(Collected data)
-------------------------
/-- The bytes of the copied word at a hart's pc; none outside its kernel's code. DESIGN CHOICE (log 74): a word that lies in the code only
in part is outside it. -/
def fetchWord (s : State) (h : Hart) : Option (List Byte) :=
  (codeOf s h).bind (fun k => if h.pc.toNat < k.khdr then none else wordAt k.code (h.pc.toNat - k.khdr))

/-- The word at a hart's pc as it was copied, before any change by the steward. -/
def copiedWord (s : State) (h : Hart) : Option (List Byte) := (codeOf s h).bind (fun k => wordAt k.orig (h.pc.toNat - k.khdr))

/-- What memory now holds where the word at a hart's pc was copied from. -/
def storedWord (s : State) (h : Hart) : Option (List Byte) :=
  ((codeOf s h).bind (fun k => find? k.pages (h.pc.toNat / 2 ^ 21))).bind (fun p =>
    let pa := p * 2 ^ 21 + h.pc.toNat % 2 ^ 21
    if badBytes s pa 4 then none else some (readBytes s pa 4))

/-- What a fetch may return: the word of the copy, and the new one, once a store has changed that word in memory (R70). -/
def nextWords (s : State) (h : Hart) : List (List Byte) :=
  match fetchWord s h, copiedWord s h, storedWord s h with
  | none, _, _ => []
  | some w, some old, some new => if new = old then [w] else [w, new]
  | some w, _, _ => [w]

/-- The majors that the next instruction of a hart may have. -/
def nextMajors (s : State) (h : Hart) : List Nat := (nextWords s h).map (fun b => ofBytes b / 2 ^ 26)

/-! ## The sequencer (R293) -/

/-- The lane cycles of some that are among a column's last 16. -/
def recent (k : Column) (l : List Nat) : List Nat := l.filter (fun t => decide (k.cycles < t + 16))

/-- What a hart issues next is limited by the issue duty: a vector, tile or small-matrix instruction of a task that is not of class 0
(R358). -/
def underDuty (s : State) (h : Hart) : Bool := (nextMajors s h).any issuesVector && classOf s h.task != 0

/-- What a row instruction of the hart has asked of the ways of its columns has not all started (R179). -/
def rowsWait (s : State) (id : Nat) (h : Hart) : Bool :=
  h.columns.any (fun c => (s.col c).requests.any (fun r => r.cls == 3 && r.hart == some id))

/-- Hart id of a column is ready. One that is to halt issues nothing more, unless its `TEXIT` is past its completion step (R58). A vector
instruction waits for an entry of the vector queue (R220) and for the issue duty (R358); the next issue waits with a row instruction (R179); what earlier instructions have on their way comes
before an asynchronous cause that is due (R302), and before a stop of the gang (R325). -/
def ready (s : State) (c id : Nat) (h : Hart) : Bool :=
  h.status == .resident && h.column == c && h.presented.isNone && (!h.haltReq || h.leaving) && !h.stopDue &&
    (h.wait == .none || h.wait == .refresh || (h.wait == .film && !filmIsFull s h)) && !rowsWait s id h &&
    (h.caughtUp || (dueAsync s id h).isNone) &&
    (decide (h.queued < 16) || !(nextMajors s h).any isVectorMajor) &&
    (decide ((recent (s.col c) (s.col c).issues).length < (s.col c).duty) || !underDuty s h)

/-- Of two harts, the one that has waited longer; ties go to the lower context. -/
def longerIdle (a b : Nat × Hart) : Nat × Hart :=
  if a.2.idle < b.2.idle ∨ (a.2.idle = b.2.idle ∧ b.2.ctx < a.2.ctx) then b else a

/-- The hart that a column's sequencer issues from next. -/
def pickHart (s : State) (c : Nat) : Option (Nat × Hart) :=
  let l := s.harts.filter (fun e => ready s c e.1 e.2)
  match l.filter (fun e => decide (1024 ≤ e.2.idle)) with
  | e :: rest => some (rest.foldl longerIdle e)
  | [] =>
    let cls := (l.map (fun e => classOf s e.2.task)).foldl min 3
    (List.range 8).findSome? (fun i =>
      l.find? (fun e => classOf s e.2.task == cls && e.2.ctx == ((s.col c).lastCtx + 1 + i) % 8))

/-- n lane cycles pass in a column: for it, and for the harts that stand in it (R172). -/
def pass (s : State) (c n : Nat) : State :=
  let s := s.modCol c (fun k => { k with cycles := k.cycles + n })
  { s with harts := s.harts.map (fun e =>
      if e.2.inPlace && e.2.column == c then
        (e.1, { e.2 with cycle := e.2.cycle + BitVec.ofNat 64 n, idle := e.2.idle + n })
      else e) }

/-- n lane cycles pass in a column, which grants what it can before and after them (R21, R179). -/
def tick (s : State) (c n : Nat) : State := serveColumn (pass (serveColumn s c) c n) c

/-- The hart picked: whether its next retirement is a step of its own, or its accesses are performed after it, is free (log 6); one whose
earlier instructions have not all retired retires at once, and while instructions wait in the vector queue its accesses are performed after
it. -/
def Hart.picked (h : Hart) (n : Nat) : Hart :=
  { h with idle := 0, idleWas := h.idle, defer := n % 3 == 1 && h.caughtUp, late := n % 3 == 2 || !h.waiting.isEmpty }

/-- The column whose sequencer issues from a hart that it has picked. -/
def Column.picks (k : Column) (ctx : Nat) (limited : Bool) : Column :=
  { k with
    lastCtx := ctx, lastWas := k.lastCtx
    issues := if limited then k.cycles :: recent k k.issues else recent k k.issues
    issuesWas := recent k k.issues }

/-- `SEQUENCER_ISSUE`: a lane cycle of column c, and as many more as the interlocks of the instruction take. The hart picked stands
in `cur`. -/
def execSequencerIssue (c : Nat) (s : State) : Result :=
  if 4096 ≤ c ∨ s.cur.isSome then cannot
  else
    let s' := tick { s with free := s.free + 2 } c (1 + Config.stallCycles s.free)
    match pickHart s' c with
    | none => .next s'
    | some e =>
      let s' := s'.modCol c (·.picks e.2.ctx (underDuty s' e.2))
      .next { s'.modHart e.1 (·.picked (Config.pick (s.free + 1))) with cur := some e.1 }

/-! ## The row scoreboard and the ways (R21, R100, R179) -/

/-- The source can act in a column: a row instruction only in those of its hart's partition, a stream channel that its hart holds. -/
def sourceOk (s : State) (c : Nat) : ActSource → Bool
  | .row n => (s.hart? n).any (fun h => h.inPlace && h.columns.contains c)
  | .stream n ch => (s.hart? n).any (fun h => h.inPlace && (find? h.chans ch).isSome)
  | .base n | .spec n => (s.hart? n).any (·.inPlace)
  | .hub => true

/-- A source may name a physical row of a way: one that holds an addressable row; the reserved rows are for the sequencer and the steward
alone (R19). -/
def rowReaches (k : Column) (way row : Nat) (src : ActSource) : Bool :=
  src == .hub || decide (k.addressedRow way row < 2048 ∧ k.physicalRow way (k.addressedRow way row) = row)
-------------------------
TASK TO CARRY OUT:
Reproduce the complete data exactly as presented above.

SOLUTION TO THE PROBLEM:
/-- The bytes of the copied word at a hart's pc; none outside its kernel's code. DESIGN CHOICE (log 74): a word that lies in the code only
in part is outside it. -/
def fetchWord (s : State) (h : Hart) : Option (List Byte) :=
  (codeOf s h).bind (fun k => if h.pc.toNat < k.khdr then none else wordAt k.code (h.pc.toNat - k.khdr))

/-- The word at a hart's pc as it was copied, before any change by the steward. -/
def copiedWord (s : State) (h : Hart) : Option (List Byte) := (codeOf s h).bind (fun k => wordAt k.orig (h.pc.toNat - k.khdr))

/-- What memory now holds where the word at a hart's pc was copied from. -/
def storedWord (s : State) (h : Hart) : Option (List Byte) :=
  ((codeOf s h).bind (fun k => find? k.pages (h.pc.toNat / 2 ^ 21))).bind (fun p =>
    let pa := p * 2 ^ 21 + h.pc.toNat % 2 ^ 21
    if badBytes s pa 4 then none else some (readBytes s pa 4))

/-- What a fetch may return: the word of the copy, and the new one, once a store has changed that word in memory (R70). -/
def nextWords (s : State) (h : Hart) : List (List Byte) :=
  match fetchWord s h, copiedWord s h, storedWord s h with
  | none, _, _ => []
  | some w, some old, some new => if new = old then [w] else [w, new]
  | some w, _, _ => [w]

/-- The majors that the next instruction of a hart may have. -/
def nextMajors (s : State) (h : Hart) : List Nat := (nextWords s h).map (fun b => ofBytes b / 2 ^ 26)

/-! ## The sequencer (R293) -/

/-- The lane cycles of some that are among a column's last 16. -/
def recent (k : Column) (l : List Nat) : List Nat := l.filter (fun t => decide (k.cycles < t + 16))

/-- What a hart issues next is limited by the issue duty: a vector, tile or small-matrix instruction of a task that is not of class 0
(R358). -/
def underDuty (s : State) (h : Hart) : Bool := (nextMajors s h).any issuesVector && classOf s h.task != 0

/-- What a row instruction of the hart has asked of the ways of its columns has not all started (R179). -/
def rowsWait (s : State) (id : Nat) (h : Hart) : Bool :=
  h.columns.any (fun c => (s.col c).requests.any (fun r => r.cls == 3 && r.hart == some id))

/-- Hart id of a column is ready. One that is to halt issues nothing more, unless its `TEXIT` is past its completion step (R58). A vector
instruction waits for an entry of the vector queue (R220) and for the issue duty (R358); the next issue waits with a row instruction (R179); what earlier instructions have on their way comes
before an asynchronous cause that is due (R302), and before a stop of the gang (R325). -/
def ready (s : State) (c id : Nat) (h : Hart) : Bool :=
  h.status == .resident && h.column == c && h.presented.isNone && (!h.haltReq || h.leaving) && !h.stopDue &&
    (h.wait == .none || h.wait == .refresh || (h.wait == .film && !filmIsFull s h)) && !rowsWait s id h &&
    (h.caughtUp || (dueAsync s id h).isNone) &&
    (decide (h.queued < 16) || !(nextMajors s h).any isVectorMajor) &&
    (decide ((recent (s.col c) (s.col c).issues).length < (s.col c).duty) || !underDuty s h)

/-- Of two harts, the one that has waited longer; ties go to the lower context. -/
def longerIdle (a b : Nat × Hart) : Nat × Hart :=
  if a.2.idle < b.2.idle ∨ (a.2.idle = b.2.idle ∧ b.2.ctx < a.2.ctx) then b else a

/-- The hart that a column's sequencer issues from next. -/
def pickHart (s : State) (c : Nat) : Option (Nat × Hart) :=
  let l := s.harts.filter (fun e => ready s c e.1 e.2)
  match l.filter (fun e => decide (1024 ≤ e.2.idle)) with
  | e :: rest => some (rest.foldl longerIdle e)
  | [] =>
    let cls := (l.map (fun e => classOf s e.2.task)).foldl min 3
    (List.range 8).findSome? (fun i =>
      l.find? (fun e => classOf s e.2.task == cls && e.2.ctx == ((s.col c).lastCtx + 1 + i) % 8))

/-- n lane cycles pass in a column: for it, and for the harts that stand in it (R172). -/
def pass (s : State) (c n : Nat) : State :=
  let s := s.modCol c (fun k => { k with cycles := k.cycles + n })
  { s with harts := s.harts.map (fun e =>
      if e.2.inPlace && e.2.column == c then
        (e.1, { e.2 with cycle := e.2.cycle + BitVec.ofNat 64 n, idle := e.2.idle + n })
      else e) }

/-- n lane cycles pass in a column, which grants what it can before and after them (R21, R179). -/
def tick (s : State) (c n : Nat) : State := serveColumn (pass (serveColumn s c) c n) c

/-- The hart picked: whether its next retirement is a step of its own, or its accesses are performed after it, is free (log 6); one whose
earlier instructions have not all retired retires at once, and while instructions wait in the vector queue its accesses are performed after
it. -/
def Hart.picked (h : Hart) (n : Nat) : Hart :=
  { h with idle := 0, idleWas := h.idle, defer := n % 3 == 1 && h.caughtUp, late := n % 3 == 2 || !h.waiting.isEmpty }

/-- The column whose sequencer issues from a hart that it has picked. -/
def Column.picks (k : Column) (ctx : Nat) (limited : Bool) : Column :=
  { k with
    lastCtx := ctx, lastWas := k.lastCtx
    issues := if limited then k.cycles :: recent k k.issues else recent k k.issues
    issuesWas := recent k k.issues }

/-- `SEQUENCER_ISSUE`: a lane cycle of column c, and as many more as the interlocks of the instruction take. The hart picked stands
in `cur`. -/
def execSequencerIssue (c : Nat) (s : State) : Result :=
  if 4096 ≤ c ∨ s.cur.isSome then cannot
  else
    let s' := tick { s with free := s.free + 2 } c (1 + Config.stallCycles s.free)
    match pickHart s' c with
    | none => .next s'
    | some e =>
      let s' := s'.modCol c (·.picks e.2.ctx (underDuty s' e.2))
      .next { s'.modHart e.1 (·.picked (Config.pick (s.free + 1))) with cur := some e.1 }

/-! ## The row scoreboard and the ways (R21, R100, R179) -/

/-- The source can act in a column: a row instruction only in those of its hart's partition, a stream channel that its hart holds. -/
def sourceOk (s : State) (c : Nat) : ActSource → Bool
  | .row n => (s.hart? n).any (fun h => h.inPlace && h.columns.contains c)
  | .stream n ch => (s.hart? n).any (fun h => h.inPlace && (find? h.chans ch).isSome)
  | .base n | .spec n => (s.hart? n).any (·.inPlace)
  | .hub => true

/-- A source may name a physical row of a way: one that holds an addressable row; the reserved rows are for the sequencer and the steward
alone (R19). -/
def rowReaches (k : Column) (way row : Nat) (src : ActSource) : Bool :=
  src == .hub || decide (k.addressedRow way row < 2048 ∧ k.physicalRow way (k.addressedRow way row) = row)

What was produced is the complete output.